Saturday, October 31, 2009

Caribbean cookware





It's a half-sunny, half-grey, blustery Saturday afternoon. The last day of October. Well, yes, Halloween. Micael is out riding (his trials bike) and I'm staying in to get some homework done. I guess you can tell by now the homework-doing is not so successful. I'll get to it, I promise.


I have a pot of pinto beans on the oven, simmering with garlic, and am LOVING checking on them because it means I get to admire our new Le Creuset dutch oven. I think I'm obsessed with these pots because, first of all, they come in good, rich colors, and then they are so solid--they feel like they will last forever. And beyond that, I know it's a good pot. It's made of cast iron and covered with enamel and keeps its heat as if it were an oven itself. I've been doing a ton of research the past week or so on cookware, ever since I read in the cookbible that aluminum cookware is not recommended. I checked our pots and yep...aluminum.
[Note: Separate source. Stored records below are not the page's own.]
/-- `TIAI.H` (47_tiai_encoders.md R195, R198): the first 18 hexadecimal digits, either case, fill the field. -/
def Obligations.TiaiHResult : Prop :=
  ∀ (reference assetId : Str) (s : State),
    (alldigits reference = true ∧ allhex assetId = true →
      let v := 0x0A * 2 ^ 88 + decval (tail reference 3) * 2 ^ 72 + hexval (head assetId 18)
      v < 2 ^ 96 ∧
      exec (.tiaiH reference assetId) s = .next (tagShown v
        (ascii "urn:epc:tag:tiai-96:0." ++ strip0 (tail reference 3) ++ [0x2E] ++ strip0 (head assetId 18)) s)) ∧
    (alldigits reference = false ∨ allhex assetId = false →
      exec (.tiaiH reference assetId) s = .next (codeShown 0x2 s))

/-! ### What follows for the tag commands -/

/-- No tag command ever discards a 1 bit: every field string's value fits its field (43_field_packing.md R135). -/
def Obligations.FieldValuesFit : Prop :=
  (∀ d c i serial : Str, alldigits d = true → alldigits c = true → alldigits i = true → alldigits serial = true →
    decval (ascii "049" ++ lpad0 (head d 3) 3 ++ lpad0 (head c 2) 2) < 2 ^ 28 ∧
    (∀ k : Byte, isdigit k = true → decval (ascii "00" ++ lpad0 (head i 4) 4 ++ [k]) < 2 ^ 24) ∧
    decval (head serial 10) < 2 ^ 36) ∧
  (∀ gtin : Str, alldigits gtin = true →
    decval (substr (gtin14 gtin) 0 8) < 2 ^ 28 ∧ decval (lpad0 (substr (gtin14 gtin) 8 14) 7) < 2 ^ 24 ∧
    ∀ p : BitVec 3, decval (sgtinManager (partrow p) (gtin14 gtin)) < 2 ^ (partrow p).managerBits ∧
      decval (sgtinItem (partrow p) (gtin14 gtin)) < 2 ^ (partrow p).itemBits) ∧
  (∀ x : Str, alldigits x = true → decval (head x 11) < 2 ^ 38 ∧ decval (lpad0 (head x 10) 10) < 2 ^ 35 ∧
    decval (head x 15) < 2 ^ 50 ∧ decval (tail x 3) < 2 ^ 13 ∧ decval (head x 21) < 2 ^ 72) ∧
  (∀ x : Str, allhex x = true → hexval (head x 18) < 2 ^ 72) ∧
  ∀ (table : SixbitTable) (x : Str) (b : Bits), sixbitEncode table (head x 12) 72 = .ok b →
    b.length = 72 ∧ fitbits 72 b = b

/-- The longest URI of each command, and with it that every URI fits its register, for every prefix the spec allows
(43_field_packing.md R141). -/
def Obligations.UriLengths : Prop :=
  (∀ (i : Instr) (s t : State), exec i s = .next t → t.regs.uri.length ≤ 49 ∧
    match i with
    | .gidDpci _ _ _ _ => t.regs.uri.length ≤ 46
    | .gidGtin _ _ => t.regs.uri.length ≤ 46
    | .sgtin _ _ _ => t.regs.uri.length ≤ 49
    | .tcin _ _ => t.regs.uri.length ≤ 48
    | .tiaiD _ _ => t.regs.uri.length ≤ 47
    | .tiaiC _ _ => t.regs.uri.length ≤ 47
    | .tiaiH _ _ => t.regs.uri.length ≤ 47
    | .chkdig _ => t.regs.uri.length = 0
    | .enc6 _ _ => t.regs.uri.length = 0
    | .dec6 _ _ => t.regs.uri.length = 0
    | .partq _ => t.regs.uri.length = 0) ∧
  ∀ (params : Params), params.Allowed → ∀ (reference assetId : Str) (r : ResultRegs),
    (tiaiD params reference assetId = .ok r ∨ tiaiC params reference assetId = .ok r ∨
      tiaiH params reference assetId = .ok r) → r.uri.length ≤ URI_CAP

/-- Spellings of one GTIN that differ only in leading zeros give the same tag and the same URI: the normalised GTIN is the
same (43_field_packing.md R138; 44_gid_encoders.md R151). -/
def Obligations.GtinLeadingZerosDoNotMatter : Prop :=
  ∀ (gtin serial : Str) (p : BitVec 3) (s : State), gtin.length < 14 →
    (gtin14 gtin).length = 14 ∧ gtin14 ([0x30] ++ gtin) = gtin14 gtin ∧
    exec (.gidGtin ([0x30] ++ gtin) serial) s = exec (.gidGtin gtin serial) s ∧
    exec (.sgtin ([0x30] ++ gtin) serial p) s = exec (.sgtin gtin serial p) s

/-- `SGTIN` never uses `g[0]`, `g[1]` and the check digit `g[13]` (45_sgtin_encoder.md R171). -/
def Obligations.SgtinDropsThreeDigits : Prop :=
  ∀ (a b c a' b' c' : Byte) (mid serial : Str) (p : BitVec 3) (s : State), mid.length = 11 →
    isdigit a = true → isdigit b = true → isdigit c = true → isdigit a' = true → isdigit b' = true →
    isdigit c' = true →
    exec (.sgtin ([a, b] ++ mid ++ [c]) serial p) s = exec (.sgtin ([a', b'] ++ mid ++ [c']) serial p) s

/-- `TIAI.C` packs what `ENC6` with `min_bits` 72 gives: for a text of at most 12 characters `TAG[71:0]` is `AUXBITS`
(47_tiai_encoders.md R197; 41_sixbit_codec.md R105). -/
def Obligations.TiaiCPacksTheEnc6Bits : Prop :=
  ∀ (reference text : Str) (s : State), alldigits reference = true → text.all (supported block.sixbitTable) = true →
    text.length ≤ 12 → ∃ t u, exec (.tiaiC reference text) s = .next t ∧ exec (.enc6 text 72) s = .next u ∧
      regBits (t.regs.tag.extractLsb' 0 72) = u.regs.auxBits

/-- The URI prefix of the asset-identifier tag changes the URI only: for any two prefixes the tags are equal
(43_field_packing.md R136; 47_tiai_encoders.md R195). -/
def Obligations.TiaiPrefixChangesTheUriOnly : Prop :=
  ∀ (params : Params) (opening : Str) (reference assetId : Str) (r : ResultRegs),
    (tiaiD params reference assetId = .ok r → ∃ r' component, r.uri = params.tiaiUriPrefix ++ component ∧
      tiaiD { params with tiaiUriPrefix := opening } reference assetId = .ok r' ∧
      r' = { r with uri := opening ++ component }) ∧
    (tiaiC params reference assetId = .ok r → ∃ r' component, r.uri = params.tiaiUriPrefix ++ component ∧
      tiaiC { params with tiaiUriPrefix := opening } reference assetId = .ok r' ∧
      r' = { r with uri := opening ++ component }) ∧
    (tiaiH params reference assetId = .ok r → ∃ r' component, r.uri = params.tiaiUriPrefix ++ component ∧
      tiaiH { params with tiaiUriPrefix := opening } reference assetId = .ok r' ∧
      r' = { r with uri := opening ++ component })

/-- Letter case of a hexadecimal asset ID does not affect the tag; the URI echoes it (47_tiai_encoders.md R198). -/
def Obligations.HexCaseDoesNotChangeTheTag : Prop :=
  ∀ (reference assetId : Str) (s : State), alldigits reference = true → allhex assetId = true →
    ∃ t u, exec (.tiaiH reference assetId) s = .next t ∧ exec (.tiaiH reference (upper assetId)) s = .next u ∧
      t.regs.status = 0x1 ∧ u.regs.status = 0x1 ∧ t.regs.tag = u.regs.tag ∧
      (t.regs.uri.map upperChar) = (u.regs.uri.map upperChar)
end

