/-- Settles O17: the earlier samples leave some registers, and the last event forgets which. -/
theorem runShowsItsLastEventOnly : Obligations.RunShowsItsLastEventOnly := by
  intro last hlast
  obtain ⟨shown, hreset, hstep⟩ := step_forgets_regs (event_ne_hold hlast)
  refine ⟨shown, fun hrst => hreset (event_of_rst hrst), fun r earlier later => ⟨?run, hstep r later⟩⟩
  case run =>
    obtain ⟨before, hbefore⟩ := steps_take earlier r (last :: later)
    rw [steps_add hbefore 1, steps_one, hstep]

/-- Settles O14: the run's last event is the reset. -/
theorem resetAfterCommandIsReset : Obligations.ResetAfterCommandIsReset := by
  intro r c c' valid rest
  obtain ⟨shown, hreset, hrun⟩ := runShowsItsLastEventOnly ⟨true, valid, c'⟩ (.inl rfl)
  obtain ⟨hsteps, -⟩ := hrun r [PortIn.present c] rest
  cases hreset rfl
  exact hsteps

end Sys2Proof.Machine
I did some searching online, and apparently, cooking with aluminum (even with foil) is thought to cause Alzheimers. Wow. Ok, aluminum is out. Which is a shame because these are nice pots that were handed down to me. What now?

I start looking at alternatives--stainless steel, cast iron, ceramic, glass. We were on the verge of buying a stainless steel set, but given my surprise about aluminum, I kept doing research to find out what could possibly be wrong with stainless--especially since most stainless steel cookware has aluminum in its base to distribute heat. Would that leach out eventually? I couldn't find any cookware that didn't have the aluminum base, and didn't trust the manufacturers to report everything that was in the cookware. After reading many reviews, I found out that stainless typically has chromium and nickel in it. I'm still unsure what the effects of these are, but it seems that many people (from reviews I read) were against the nickel. I still need to do more research on this, but I decided that if I could find an alternative, I would. So I kept searching.

We currently use a cast iron skillet that I got at Goodwill for 2 or 3 dollars. We also have a copper-bottom stainless steel pot that I got at Goodwill and figure I'll keep using for now. I got a recommendation for ceramic cookware from Xtreme (the name threw me off, but it looks like good stuff) and also for Le Creuset. We headed to the kitchen store to check things out, and ended up buying a Le Creuset dutch oven for half off ($155). We also got the stainless steel knob to go with it, because it comes with a plastic knob that is only good to 375 degrees--bad design. We also bought a pyrex corning ware glass pot from Ebay--vintage. As far as I know, they don't make these anymore. (There's a rumor that's because they crack--I guess we'll find out). We're thinking of getting another, larger cast iron skillet as well as a bigger pot--maybe in ceramic.

For now, I'm ecstatic about the dutch oven. It's a bright, turquoise blue, one of my favorite colors, which makes cooking that much more fun. And I know it's safe. It won't cause cancer or Alzheimers or any other degenerative disease somewhere down the line from unsafe materials. (I didn't even mention non-stick in here, but those materials are toxic-there was a major recall on all Teflon because it was found to be dangerous, but then non-stick replacements came out--I don't trust any of it.)

So, to recap, after all my research, here is what I would recommend: cast iron skillets, (our bodies need iron anyway) cast iron covered with enamel, (like Le Creuset) ceramic, glass, and possibly stainless steel, with as low a nickel content as possible.

Our next project for the dutch oven? Provencal lamb shank.